The Granth Sahib contains the compositions of Guru Nanak, Guru
Angad, Guru Amar Das, Guru Ram Das Guru Arjan, Guru Teg Bahadur (the
ninth Guru), a couplet of Guru Gobind Singh (the tenth Guru),
panegyrics of bards who attended on the Gurus or admired their
characters, and hymns of mediaeval Indian saints, a list of whom will
subsequently be given. The cardinal principle of the Gurus and Bhagats
whose writings find place in the sacred books of the Sikhs was the
unity of God. This is everywhere inculcated in the Sikh sacred
writings with ample and perhaps not unnecessary iteration, considering
the forces Sikhism had to contend with in an age of ignorance and
superstition.
The hymns of the Gurus and saints are not arranged in the holy
volume according to their authors, but according to the thirty-one
rags or musical measures to which they were composed. The first nine
Gurus adopted the name Nanak as their nom de plume, and their
compositions are distinguished by Mahallas or quarters. The Granth
Sahib is likened to a city and the hymns of each Guru to a ward or
division of it. Thus the compositions of Guru Nanak are styled Mahalla
one, that is, the first ward; the compositions of Guru Angad the
second ward, and so on. After the hymns of the Gurus are found the
hymns of the Bhagats under their several musical measures.
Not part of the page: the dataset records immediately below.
-- ==== Sys2Proof/Laws/State.lean ====
section
/-! SUPPORT. One lemma for each field and each update of State, so that no proof unfolds a record update. -/

namespace Sys2Proof.Machine

@[simp] theorem State.answered_ie (s : State) :
    (s.answered).ie = s.ie := rfl

@[simp] theorem State.answered_done (s : State) :
    (s.answered).done = s.done := rfl

@[simp] theorem State.answered_errcode (s : State) :
    (s.answered).errcode = s.errcode := rfl

@[simp] theorem State.answered_ovr (s : State) :
    (s.answered).ovr = s.ovr := rfl

@[simp] theorem State.answered_cmd (s : State) :
    (s.answered).cmd = s.cmd := rfl

@[simp] theorem State.answered_params (s : State) :
    (s.answered).params = s.params := rfl

@[simp] theorem State.answered_cap (s : State) :
    (s.answered).cap = s.cap := rfl

@[simp] theorem State.answered_msgLen (s : State) :
    (s.answered).msgLen = s.msgLen := rfl

@[simp] theorem State.answered_engine (s : State) :
    (s.answered).engine = s.engine := rfl

@[simp] theorem State.answered_mem (s : State) :
    (s.answered).mem = s.mem := rfl

@[simp] theorem State.answered_host (s : State) :
    (s.answered).host = s.host := rfl

@[simp] theorem State.answered_reply (s : State) :
    (s.answered).reply = s.reply := rfl

@[simp] theorem State.answered_dirty (s : State) :
    (s.answered).dirty = s.dirty := rfl

@[simp] theorem State.answered_stale (s : State) :
    (s.answered).stale = s.stale := rfl

@[simp] theorem State.answered_unsynced (s : State) :
    (s.answered).unsynced = s.unsynced := rfl

@[simp] theorem State.answered_platform (s : State) :
    (s.answered).platform = s.platform := rfl

@[simp] theorem State.answered_schedule (s : State) :
    (s.answered).schedule = s.schedule := rfl

@[simp] theorem State.answered_memAnswer (s : State) :
    (s.answered).memAnswer = .okay := rfl

@[simp] theorem State.answered_draws (s : State) :
    (s.answered).draws = s.draws := rfl

@[simp] theorem State.withScan_ie (s : State) (job : Job) (sc : Scan) :
    (s.withScan job sc).ie = s.ie := rfl

@[simp] theorem State.withScan_done (s : State) (job : Job) (sc : Scan) :
    (s.withScan job sc).done = s.done := rfl

@[simp] theorem State.withScan_errcode (s : State) (job : Job) (sc : Scan) :
    (s.withScan job sc).errcode = s.errcode := rfl

@[simp] theorem State.withScan_ovr (s : State) (job : Job) (sc : Scan) :
    (s.withScan job sc).ovr = s.ovr := rfl

@[simp] theorem State.withScan_cmd (s : State) (job : Job) (sc : Scan) :
    (s.withScan job sc).cmd = s.cmd := rfl

@[simp] theorem State.withScan_params (s : State) (job : Job) (sc : Scan) :
    (s.withScan job sc).params = s.params := rfl

@[simp] theorem State.withScan_cap (s : State) (job : Job) (sc : Scan) :
    (s.withScan job sc).cap = s.cap := rfl

@[simp] theorem State.withScan_msgLen (s : State) (job : Job) (sc : Scan) :
    (s.withScan job sc).msgLen = s.msgLen := rfl

@[simp] theorem State.withScan_engine (s : State) (job : Job) (sc : Scan) :
    (s.withScan job sc).engine = .run { job with scan := sc } := rfl

@[simp] theorem State.withScan_mem (s : State) (job : Job) (sc : Scan) :
    (s.withScan job sc).mem = s.mem := rfl

@[simp] theorem State.withScan_host (s : State) (job : Job) (sc : Scan) :
    (s.withScan job sc).host = s.host := rfl

@[simp] theorem State.withScan_reply (s : State) (job : Job) (sc : Scan) :
    (s.withScan job sc).reply = s.reply := rfl

@[simp] theorem State.withScan_dirty (s : State) (job : Job) (sc : Scan) :
    (s.withScan job sc).dirty = s.dirty := rfl

@[simp] theorem State.withScan_stale (s : State) (job : Job) (sc : Scan) :
    (s.withScan job sc).stale = s.stale := rfl

@[simp] theorem State.withScan_unsynced (s : State) (job : Job) (sc : Scan) :
    (s.withScan job sc).unsynced = s.unsynced := rfl

@[simp] theorem State.withScan_platform (s : State) (job : Job) (sc : Scan) :
    (s.withScan job sc).platform = s.platform := rfl
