-- ==== Sys2Proof/Tests/Slice0.lean ====
section
/-! SUPPORT. The tests: the well-formedness check, words written out from 30_encoding.md, single steps with the results
of 95_test_vectors.md, and for each statement with hypotheses a witness that meets them. -/

namespace Sys2Proof.Tests

open Sys2Proof Sys2Proof.Machine

/-! ## WellFormed refuses what the format cannot write (30_encoding.md R90, R92) -/

theorem test_wellFormed_refuses_capacity : (Instr.capacity 16).wellFormed = false := by decide
theorem test_wellFormed_refuses_check : (Instr.check 16 .raw).wellFormed = false := by decide
theorem test_wellFormed_refuses_encode : (Instr.encode 16 .text).wellFormed = false := by decide
theorem test_wellFormed_refuses_decode : (Instr.decode 17 .k3).wellFormed = false := by decide
theorem test_wellFormed_accepts_the_largest_field : (Instr.decode 15 .k3).wellFormed = true := by decide

/-! ## Words written out bit by bit: RSV, KIND, NBITS, OP (30_encoding.md R90, R99; 95_test_vectors.md V6) -/

theorem test_decode_capacity : decode 0b0000000000000000000000_00_0010_0001#32 = .ok (.capacity 2) := by decide
theorem test_decode_check : decode 0b0000000000000000000000_00_0010_0010#32 = .ok (.check 2 .raw) := by decide
theorem test_decode_encode : decode 0b0000000000000000000000_01_0010_0011#32 = .ok (.encode 2 .text) := by decide
theorem test_decode_decode : decode 0b0000000000000000000000_11_1000_0100#32 = .ok (.decode 8 .k3) := by decide
theorem test_decode_reserved_op : decode 0b0000000000000000000000_00_0010_0101#32 = .error .reservedOp := by decide
theorem test_decode_reserved_bits : decode 0b1000000000000000000000_00_0010_0100#32 = .error .reservedBits
    := by decide
theorem test_decode_capacity_kind : decode 0b0000000000000000000000_01_0000_0001#32 = .error .capacityKind
    := by decide
theorem test_encode_words :
    encode (.capacity 2) = 0x21 ∧ encode (.check 2 .raw) = 0x22 ∧ encode (.encode 2 .text) = 0x123 ∧
      encode (.decode 1 .raw) = 0x14 ∧ encode (.encode 8 .raw) = 0x83 := by decide
theorem test_decodeTableWord : decodeTableWord 32 0x223 = some (.encode 2 .k2) ∧ decodeTableWord 32 0x423 = none := by
  decide

/-! ## States -/

/-- The parameter registers of an image of the given shape at 0x1000 (95_test_vectors.md V9). -/
def shape (rows cols : BitVec 16) (payBase payLen outBase outSize : Word) : Params :=
  { imgBase := 0x1000, rows := rows, cols := cols, payBase := payBase, payLen := payLen, outBase := outBase,
    outSize := outSize }

/-- The engine runs word `w` in the place `sc`, everything else as after reset. -/
def running (w : Word) (p : Params) (sc : Scan) : State :=
  { State.reset with cmd := w, params := p, engine := .run { word := w, params := p, scan := sc } }

/-- The job of `running`. -/
def jobOf (w : Word) (p : Params) (sc : Scan) : Job := { word := w, params := p, scan := sc }

/-- A place inside a visit. -/
def place (next : Pending) (k : Nat) (pb v acc : Byte) : Scan :=
  { Scan.fresh with next := next, k := k, pb := pb, v := v, acc := acc }

/-- The register `r` after a step. -/
def regAfter (o : Host.Outcome State Fault Refusal) (r : Reg) : Option Word :=
  match o with
  | .next t => some (t.readReg r)
  | .fault _ => none
  | .refused _ => none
The Granth which passes under the name of Guru Gobind Singh, contains his Jâpji, the Akal Ustat or praise of the
Creator, the Vachitar Natak or Wonderful Drama, in which the Guru
gives an account of his parentage, his divine mission, and the battles
in which he had been engaged. Then come three abridged translations of
the Devi Mahatamya, an episode in the Markandeya Puran, in praise of
Durga the goddess of war. Then follow the Gyan Parbodh, or awakening
of knowledge; accounts of twenty-four incarnations of the Deity,
selected because of their warlike character; the Hazare de Shabd;
quatrains called sawaiyas, which are religious hymns in praise of God
and reprobation of idolatry and hypocrisy; the Shastar Nam Mala, a
list of offensive and defensive weapons used in the Guru's time, with
special reference to the attributes of the Creator; the Tria Charitar,
or tales illustrating the qualities, but principally the deceit of
women; the Zafarnama, containing the tenth Guru's epistle to the
Emperor Aurangzeb; and several metrical tales in the Persian language.
This Granth was compiled by Bhai Mani Singh after the tenth Guru's
death.
There are two great divisions of Sikhs, Sahijdharis and Singhs. The
latter are they who accept the baptism inaugurated by Guru Gobind
Singh, which will be described in the fifth volume of this work. All
other Sikhs are called Sahijdharis. The Singhs, after the time of Guru
Gobind Singh, were all warriors, the Sahijdharis those who lived at
ease, as the word denotes, and practised trade or agriculture.[1] In
the Singhs are included the Nirmalas and Nihangs. The Sahijdharis
include the Udasis founded by Sri Chand, son of Guru Nanak; the
Sewapanthis founded by a water-carrier of Guru Gobind Singh; the
Ramraiyas, followers of Ram Rai, son of Guru Har Rai; the Handalis, to
be subsequently described, and other sects of minor importance.
[1. Some say that the Sahijdharis received their name from the
promises of certain Sikhs in the time of Guru Gobind Singh, that they
would not accept his baptism at the time, but that they would
gradually do so.]
The Sikh religion differs as regards the authenticity of its dogmas from most other great theological systems. Many of the
great teachers the world has known have not left a line of their own
composition, and we only know what they taught through tradition or
second-hand information. If Pythagoras wrote any of his tenets, his
writings have not descended to us. We know the teaching of Sokrates
only through the writings of Plato and Xenophon. Budha has left no
written memorials of his teaching. Kung fu-tze, known to Europeans as
Confucius, left no documents in which he detailed the principles of
his moral and social system. The Founder of Christianity did not
reduce his doctrines to writing, and for them we are obliged to trust
to the Gospels according to Matthew, Mark, Luke, and John. The Arabian
Prophet did not himself reduce to writing the chapters of the Quran.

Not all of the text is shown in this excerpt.